Normally I wouldn’t send these but since you asked us to keep working in your absence I thought I would share. Kevin and I are volunteering at STEP‘s VBS this week serving the kids from Gilpin Court. And I suppose we are working to bring KOH2RVA but to us it just seems like summer fun!

I hope that you are enjoying your vacation,

Leslie

Leslie and Kevin don’t live in the wealthiest census tract in Richmond, but they still live a long way from Gilpin Court, socioeconomically speaking.
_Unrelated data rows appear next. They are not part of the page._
-- ==== Sys2Proof/Machine/Table.lean ====
section
/-! DEFINITION. Finite maps from naturals as sorted lists of pairs: `Table` for records by name, and the sparse form for storage whose
unlisted keys read as a default. Memory, register files and accumulator banks are sparse tables. -/

namespace Sys2Proof.Machine

/-- Pairs of key and value in increasing key order. -/
abbrev Table (α : Type) := List (Nat × α)

/-- The value under a key. -/
def tget {α : Type} : Table α → Nat → Option α
  | [], _ => none
  | (k', v) :: t, k => if k' = k then some v else tget t k

/-- The table with `v` under `k`. -/
def tset {α : Type} : Table α → Nat → α → Table α
  | [], k, v => [(k, v)]
  | (k', v') :: t, k, v =>
    if k < k' then (k, v) :: (k', v') :: t
    else if k = k' then (k, v) :: t
    else (k', v') :: tset t k v

/-- The table with nothing under `k`. -/
def tdel {α : Type} : Table α → Nat → Table α
  | [], _ => []
  | (k', v') :: t, k => if k' = k then tdel t k else (k', v') :: tdel t k

/-- The value under a key, or the default. -/
def tgetD {α : Type} (t : Table α) (k : Nat) (d : α) : α := (tget t k).getD d

/-- The table with the value under `k`, when there is one, changed by `f`. -/
def tmod {α : Type} (t : Table α) (k : Nat) (f : α → α) : Table α :=
  match tget t k with
  | some v => tset t k (f v)
  | none => t

/-- The values of a table. -/
def tvals {α : Type} (t : Table α) : List α := t.map (·.2)

/-- Every key is above `lo` and they rise strictly. -/
def sortedFrom {α : Type} : Nat → Table α → Bool
  | _, [] => true
  | lo, (k, _) :: t => decide (lo ≤ k) && sortedFrom (k + 1) t

/-- A sparse table: unlisted keys read as `d`. -/
def sget {α : Type} (d : α) (t : Table α) (k : Nat) : α := tgetD t k d

/-- Writing to a sparse table; writing the default removes the entry, so that equal contents are equal lists. -/
def sset {α : Type} [DecidableEq α] (d : α) (t : Table α) (k : Nat) (v : α) : Table α :=
  if v = d then tdel t k else tset t k v

/-- The canonical form of a sparse table: keys rise strictly, and no entry equals the default. -/
def sparseWf {α : Type} [DecidableEq α] (d : α) (t : Table α) : Bool :=
  sortedFrom 0 t && t.all fun e => decide (e.2 ≠ d)

end Sys2Proof.Machine
end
To think of them and their three beautiful children–Paige, Christopher, and Carter–helping out with Bible School at Gilpin Court stretched my imagination. I needed proof. Leslie must have known that.

She sent pictures.

I’m going to let those pictures speak for themselves, but I hope what you will hear when you look at them is this: that bringing the Kingdom of Heaven to Richmond, Virginia, is work, but it’s joyful work.

To some people, “it just seems like summer fun!”